On 23 February 2012, the Belgian Supreme Court (“Hof van Cassatie/Cour de Cassation”) confirmed the long-standing Belgian law principle that shareholders have no individual, independent right to claim damages when the company’s capital deteriorates and the value of the company’s shares decreases. This is irrespective of whether the loss was caused by an insider of the company or by a third party. Only the company itself (or the trustee, in the case of bankruptcy) has the right to claim damages in this context. A shareholder can only initiate a separate claim if it can demonstrate a personal, individual loss. There is no such loss when the shareholder only suffers “secondary damage”, which is the case when the damage for the shareholder only derives from the deterioration of the company’s capital that results in the loss of share value.
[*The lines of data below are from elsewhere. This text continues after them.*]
-- ==== Sys2Proof/Decode.lean ====
section
/-! DEFINITION. Decoding and encoding (spec 30_encoding R100 to R119; opcode map R113). Every 16-bit value is some
row of the map, so decoding a word never fails; decoding bytes fails only where fewer than two are there. -/

namespace Sys2Proof

/-! ### Fields -/

/-- The register a 3-bit field names (R102). -/
def Reg.ofBits (b : BitVec 3) : Reg :=
  match b.toNat with
  | 0 => .r0 | 1 => .r1 | 2 => .r2 | 3 => .r3 | 4 => .r4 | 5 => .r5 | 6 => .r6 | _ => .r7

/-- The 3-bit number of a register (R102). -/
def Reg.bits : Reg → BitVec 3
  | .r0 => 0 | .r1 => 1 | .r2 => 2 | .r3 => 3 | .r4 => 4 | .r5 => 5 | .r6 => 6 | .r7 => 7

/-- The addressing mode a 3-bit field names (R140). -/
def Mode.ofBits (b : BitVec 3) : Mode :=
  match b.toNat with
  | 0 => .register | 1 => .deferred | 2 => .autoInc | 3 => .autoIncDef
  | 4 => .autoDec | 5 => .autoDecDef | 6 => .index | _ => .indexDef

/-- The 3-bit code of an addressing mode (R140). -/
def Mode.bits : Mode → BitVec 3
  | .register => 0 | .deferred => 1 | .autoInc => 2 | .autoIncDef => 3
  | .autoDec => 4 | .autoDecDef => 5 | .index => 6 | .indexDef => 7

/-- A 6-bit operand specifier: mode in the upper three bits, register in the lower three (R102). -/
def Operand.ofBits (b : BitVec 6) : Operand :=
  ⟨Mode.ofBits (b.extractLsb' 3 3), Reg.ofBits (b.extractLsb' 0 3)⟩

/-- The 6 bits of an operand specifier (R102). -/
def Operand.bits (o : Operand) : BitVec 6 := o.mode.bits ++ o.reg.bits

/-- The destination specifier `DD`, bits 5:0 (R102). -/
def fieldDst (w : Word) : Operand := Operand.ofBits (w.extractLsb' 0 6)

/-- The source specifier `SS`, bits 11:6 (R102). -/
def fieldSrc (w : Word) : Operand := Operand.ofBits (w.extractLsb' 6 6)

/-- The low byte: a branch offset (R105), or the bits EMT and TRAP ignore (R108). -/
def fieldByte (w : Word) : BitVec 8 := w.extractLsb' 0 8

/-! ### Decoding -/

/-- Codes 000000 to 000377 (R112, last case; R109, R110, R113). -/
def decodeOperate (w : Word) : Instr :=
  match (w.extractLsb' 6 2).toNat with
  | 0 =>
    match (w.extractLsb' 0 6).toNat with
    | 0 => .halt
    | 1 => .wait
    | 2 => .rti
    | 3 => .bpt
    | 4 => .iot
    | 5 => .reset
    | 6 => .rtt
    | 7 => .reserved000007
    | _ =>
      if w.getLsbD 5 then .reserved000040 (w.extractLsb' 0 5)
      else if w.getLsbD 4 then .reserved000020 (w.extractLsb' 0 4)
      else .reserved000010 (w.extractLsb' 0 3)
  | 1 => if (fieldDst w).mode = .register then .jmpRn (fieldDst w).reg else .jmp (fieldDst w)
  | 2 =>
    if w.getLsbD 5 then .ccop (w.getLsbD 4) (w.getLsbD 3) (w.getLsbD 2) (w.getLsbD 1) (w.getLsbD 0)
    else if w.getLsbD 4 then .reserved000220 (w.extractLsb' 0 4)
    else if w.getLsbD 3 then .reserved000210 (w.extractLsb' 0 3)
    else .rts (Reg.ofBits (w.extractLsb' 0 3))
  | _ => .swab (fieldDst w)

/-- Codes 005000 to 005777: CLR to TST by bits 8:6 (R104, R112). -/
def decodeSingle (w : Word) : Instr :=
  match (w.extractLsb' 6 3).toNat with
  | 0 => .clr (fieldDst w)
  | 1 => .com (fieldDst w)
  | 2 => .inc (fieldDst w)
  | 3 => .dec (fieldDst w)
  | 4 => .neg (fieldDst w)
  | 5 => .adc (fieldDst w)
  | 6 => .sbc (fieldDst w)
  | _ => .tst (fieldDst w)

/-- Codes 105000 to 105777: the byte forms (R104, R117). -/
def decodeSingleB (w : Word) : Instr :=
  match (w.extractLsb' 6 3).toNat with
  | 0 => .clrb (fieldDst w)
  | 1 => .comb (fieldDst w)
  | 2 => .incb (fieldDst w)
  | 3 => .decb (fieldDst w)
  | 4 => .negb (fieldDst w)
  | 5 => .adcb (fieldDst w)
  | 6 => .sbcb (fieldDst w)
  | _ => .tstb (fieldDst w)

/-- Codes 006000 to 006377: the rotates and shifts by bits 7:6 (R104, R112). -/
def decodeShift (w : Word) : Instr :=
  match (w.extractLsb' 6 2).toNat with
  | 0 => .ror (fieldDst w)
  | 1 => .rol (fieldDst w)
  | 2 => .asr (fieldDst w)
  | _ => .asl (fieldDst w)

/-- Codes 106000 to 106377: the byte rotates and shifts (R104, R117). -/
def decodeShiftB (w : Word) : Instr :=
  match (w.extractLsb' 6 2).toNat with
  | 0 => .rorb (fieldDst w)
  | 1 => .rolb (fieldDst w)
  | 2 => .asrb (fieldDst w)
  | _ => .aslb (fieldDst w)

/-- Codes 000000 to 007777, by bits 11:8 (R105, R106, R112, R113). -/
def decodeLow (w : Word) : Instr :=
  match (w.extractLsb' 8 4).toNat with
  | 0 => decodeOperate w
  | 1 => .br (fieldByte w)
  | 2 => .bne (fieldByte w)
  | 3 => .beq (fieldByte w)
  | 4 => .bge (fieldByte w)
  | 5 => .blt (fieldByte w)
  | 6 => .bgt (fieldByte w)
  | 7 => .ble (fieldByte w)
  | 8 | 9 =>
    if (fieldDst w).mode = .register then .jsrRn (Reg.ofBits (w.extractLsb' 6 3)) (fieldDst w).reg
    else .jsr (Reg.ofBits (w.extractLsb' 6 3)) (fieldDst w)
  | 10 | 11 => decodeSingle w
  | 12 => decodeShift w
  | 13 => .reserved006400 (w.extractLsb' 0 8)
  | _ => .reserved007000 (w.extractLsb' 0 9)

/-- Codes 100000 to 107777, by bits 11:8 (R105, R108, R112, R113). -/
def decodeHigh (w : Word) : Instr :=
  match (w.extractLsb' 8 4).toNat with
  | 0 => .bpl (fieldByte w)
  | 1 => .bmi (fieldByte w)
  | 2 => .bhi (fieldByte w)
  | 3 => .blos (fieldByte w)
  | 4 => .bvc (fieldByte w)
  | 5 => .bvs (fieldByte w)
  | 6 => .bcc (fieldByte w)
  | 7 => .bcs (fieldByte w)
  | 8 => .emt (fieldByte w)
  | 9 => .trap (fieldByte w)
  | 10 | 11 => decodeSingleB w
  | 12 => decodeShiftB w
  | 13 => .reserved106400 (w.extractLsb' 0 8)
  | _ => .reserved107000 (w.extractLsb' 0 9)

/-- The instruction a 16-bit word is (R112, R113): the double-operand group by bits 15:12, else one of the two
groups above. -/
def decodeWord (w : Word) : Instr :=
  match (w.extractLsb' 12 4).toNat with
  | 0 => decodeLow w
  | 1 => .mov (fieldSrc w) (fieldDst w)
  | 2 => .cmp (fieldSrc w) (fieldDst w)
  | 3 => .bit (fieldSrc w) (fieldDst w)
  | 4 => .bic (fieldSrc w) (fieldDst w)
  | 5 => .bis (fieldSrc w) (fieldDst w)
  | 6 => .add (fieldSrc w) (fieldDst w)
  | 7 => .reserved070000 (w.extractLsb' 0 12)
  | 8 => decodeHigh w
  | 9 => .movb (fieldSrc w) (fieldDst w)
  | 10 => .cmpb (fieldSrc w) (fieldDst w)
  | 11 => .bitb (fieldSrc w) (fieldDst w)
  | 12 => .bicb (fieldSrc w) (fieldDst w)
  | 13 => .bisb (fieldSrc w) (fieldDst w)
  | 14 => .sub (fieldSrc w) (fieldDst w)
  | _ => .reserved170000 (w.extractLsb' 0 12)

/-- Why bytes hold no instruction. -/
inductive DecodeError where
  /-- Fewer than the two bytes of an instruction word. -/
  | truncated
  deriving DecidableEq, Repr

/-- The instruction at the head of some bytes, and the bytes after its one word. The byte at the lower address is
the word's low byte (R61, R73). -/
def decode : List Byte → Except DecodeError (Instr × List Byte)
  | lo :: hi :: rest => .ok (decodeWord (hi ++ lo), rest)
  | _ => .error .truncated

/-! ### Encoding -/

/-- The word of an instruction, from the match column of the opcode table and the fields of R102 to R110. -/
def encodeWord : Instr → Word
  | .halt => 0o000000
  | .wait => 0o000001
  | .rti => 0o000002
  | .bpt => 0o000003
  | .iot => 0o000004
  | .reset => 0o000005
  | .rtt => 0o000006
  | .jmp dst => (0o0001#10 ++ dst.bits : BitVec 16)
  | .rts link => (0o00020#13 ++ link.bits : BitVec 16)
  | .ccop set n z v c =>
    (0o0005#11 ++ BitVec.ofBool set ++ BitVec.ofBool n ++ BitVec.ofBool z ++ BitVec.ofBool v ++ BitVec.ofBool c : BitVec 16)
  | .swab dst => (0o0003#10 ++ dst.bits : BitVec 16)
  | .br offset => (0o001#8 ++ offset : BitVec 16)
  | .bne offset => (0o002#8 ++ offset : BitVec 16)
  | .beq offset => (0o003#8 ++ offset : BitVec 16)
  | .bge offset => (0o004#8 ++ offset : BitVec 16)
  | .blt offset => (0o005#8 ++ offset : BitVec 16)
  | .bgt offset => (0o006#8 ++ offset : BitVec 16)
  | .ble offset => (0o007#8 ++ offset : BitVec 16)
  | .bpl offset => (0o200#8 ++ offset : BitVec 16)
  | .bmi offset => (0o201#8 ++ offset : BitVec 16)
  | .bhi offset => (0o202#8 ++ offset : BitVec 16)
  | .blos offset => (0o203#8 ++ offset : BitVec 16)
  | .bvc offset => (0o204#8 ++ offset : BitVec 16)
  | .bvs offset => (0o205#8 ++ offset : BitVec 16)
  | .bcc offset => (0o206#8 ++ offset : BitVec 16)
  | .bhis offset => (0o206#8 ++ offset : BitVec 16)
  | .bcs offset => (0o207#8 ++ offset : BitVec 16)
  | .blo offset => (0o207#8 ++ offset : BitVec 16)
  | .jsr link dst => (0o004#7 ++ link.bits ++ dst.bits : BitVec 16)
  | .clr dst => (0o0050#10 ++ dst.bits : BitVec 16)
  | .com dst => (0o0051#10 ++ dst.bits : BitVec 16)
  | .inc dst => (0o0052#10 ++ dst.bits : BitVec 16)
  | .dec dst => (0o0053#10 ++ dst.bits : BitVec 16)
  | .neg dst => (0o0054#10 ++ dst.bits : BitVec 16)
  | .adc dst => (0o0055#10 ++ dst.bits : BitVec 16)
  | .sbc dst => (0o0056#10 ++ dst.bits : BitVec 16)
  | .tst dst => (0o0057#10 ++ dst.bits : BitVec 16)
  | .ror dst => (0o0060#10 ++ dst.bits : BitVec 16)
  | .rol dst => (0o0061#10 ++ dst.bits : BitVec 16)
  | .asr dst => (0o0062#10 ++ dst.bits : BitVec 16)
  | .asl dst => (0o0063#10 ++ dst.bits : BitVec 16)
  | .clrb dst => (0o1050#10 ++ dst.bits : BitVec 16)
  | .comb dst => (0o1051#10 ++ dst.bits : BitVec 16)
  | .incb dst => (0o1052#10 ++ dst.bits : BitVec 16)
  | .decb dst => (0o1053#10 ++ dst.bits : BitVec 16)
  | .negb dst => (0o1054#10 ++ dst.bits : BitVec 16)
  | .adcb dst => (0o1055#10 ++ dst.bits : BitVec 16)
  | .sbcb dst => (0o1056#10 ++ dst.bits : BitVec 16)
  | .tstb dst => (0o1057#10 ++ dst.bits : BitVec 16)
  | .rorb dst => (0o1060#10 ++ dst.bits : BitVec 16)
  | .rolb dst => (0o1061#10 ++ dst.bits : BitVec 16)
  | .asrb dst => (0o1062#10 ++ dst.bits : BitVec 16)
  | .aslb dst => (0o1063#10 ++ dst.bits : BitVec 16)
  | .mov src dst => (0o01#4 ++ src.bits ++ dst.bits : BitVec 16)
  | .cmp src dst => (0o02#4 ++ src.bits ++ dst.bits : BitVec 16)
  | .bit src dst => (0o03#4 ++ src.bits ++ dst.bits : BitVec 16)
  | .bic src dst => (0o04#4 ++ src.bits ++ dst.bits : BitVec 16)
  | .bis src dst => (0o05#4 ++ src.bits ++ dst.bits : BitVec 16)
  | .add src dst => (0o06#4 ++ src.bits ++ dst.bits : BitVec 16)
  | .movb src dst => (0o11#4 ++ src.bits ++ dst.bits : BitVec 16)
  | .cmpb src dst => (0o12#4 ++ src.bits ++ dst.bits : BitVec 16)
  | .bitb src dst => (0o13#4 ++ src.bits ++ dst.bits : BitVec 16)
  | .bicb src dst => (0o14#4 ++ src.bits ++ dst.bits : BitVec 16)
  | .bisb src dst => (0o15#4 ++ src.bits ++ dst.bits : BitVec 16)
  | .sub src dst => (0o16#4 ++ src.bits ++ dst.bits : BitVec 16)
  | .emt code => (0o210#8 ++ code : BitVec 16)
  | .trap code => (0o211#8 ++ code : BitVec 16)
  | .jmpRn dst => (0o0001#10 ++ 0#3 ++ dst.bits : BitVec 16)
  | .jsrRn link dst => (0o004#7 ++ link.bits ++ 0#3 ++ dst.bits : BitVec 16)
  | .reserved000007 => 0o000007
  | .reserved000010 low => (1#13 ++ low : BitVec 16)
  | .reserved000020 low => (1#12 ++ low : BitVec 16)
  | .reserved000040 low => (1#11 ++ low : BitVec 16)
  | .reserved000210 low => (17#13 ++ low : BitVec 16)
  | .reserved000220 low => (9#12 ++ low : BitVec 16)
  | .reserved006400 low => (13#8 ++ low : BitVec 16)
  | .reserved007000 low => (7#7 ++ low : BitVec 16)
  | .reserved070000 low => (7#4 ++ low : BitVec 16)
  | .reserved106400 low => (141#8 ++ low : BitVec 16)
  | .reserved107000 low => (71#7 ++ low : BitVec 16)
  | .reserved170000 low => (15#4 ++ low : BitVec 16)

/-- The words of an instruction. The words its addressing modes use are operands in memory, not part of it. -/
def encode (i : Instr) : List Word := [encodeWord i]

/-- The bytes of a word as memory holds them, the low byte first (R61). -/
def wordBytes (w : Word) : List Byte := [w.extractLsb' 0 8, w.extractLsb' 8 8]

/-! ### The opcode table's numbering -/

/-- The first `n` bytes of the number `w`, least significant first. -/
def natBytes : Nat → Nat → List Byte
  | 0, _ => []
  | n + 1, w => BitVec.ofNat 8 w :: natBytes n (w / 256)

/-- An instruction whose bits are `w`, `nbits` of them, and the zero bits above, up to the longest instruction of
three words (R101): the first word is bits 15:0, at the lowest address. -/
def tableBytes (nbits w : Nat) : List Byte := natBytes 6 (w % 2 ^ nbits)

/-- What the decoder reads from a word numbered as spec/opcode_table.json numbers it. -/
def decodeTableWord (nbits w : Nat) : Option Instr :=
  match decode (tableBytes nbits w) with
  | .ok (i, _) => some i
  | .error _ => none

end Sys2Proof
end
The Court of Appeal of Ghent applied this rule in its decision of 19 December 2012 . The Court indeed confirmed that the principle also applies when the loss of share value is caused by a third party. The case at hand concerned damages caused by the termination of the company’s operations, which itself resulted from the delay in the performance of municipal works near that company. Such damage was deemed secondary and therefore the shareholder had no independent right to claim damages, even though the company itself failed to recover these damages. The Court further stated that the following damages were also to be considered as indirect: decreased profit, investments which have become worthless, working hours and effort applied because of the reorganization of the company, and loss of clients.

In conclusion, Belgian corporate law is a far cry from mechanisms of corporate governance established in the United States, where direct or derivative shareholders’ actions play a central role in the corporate world.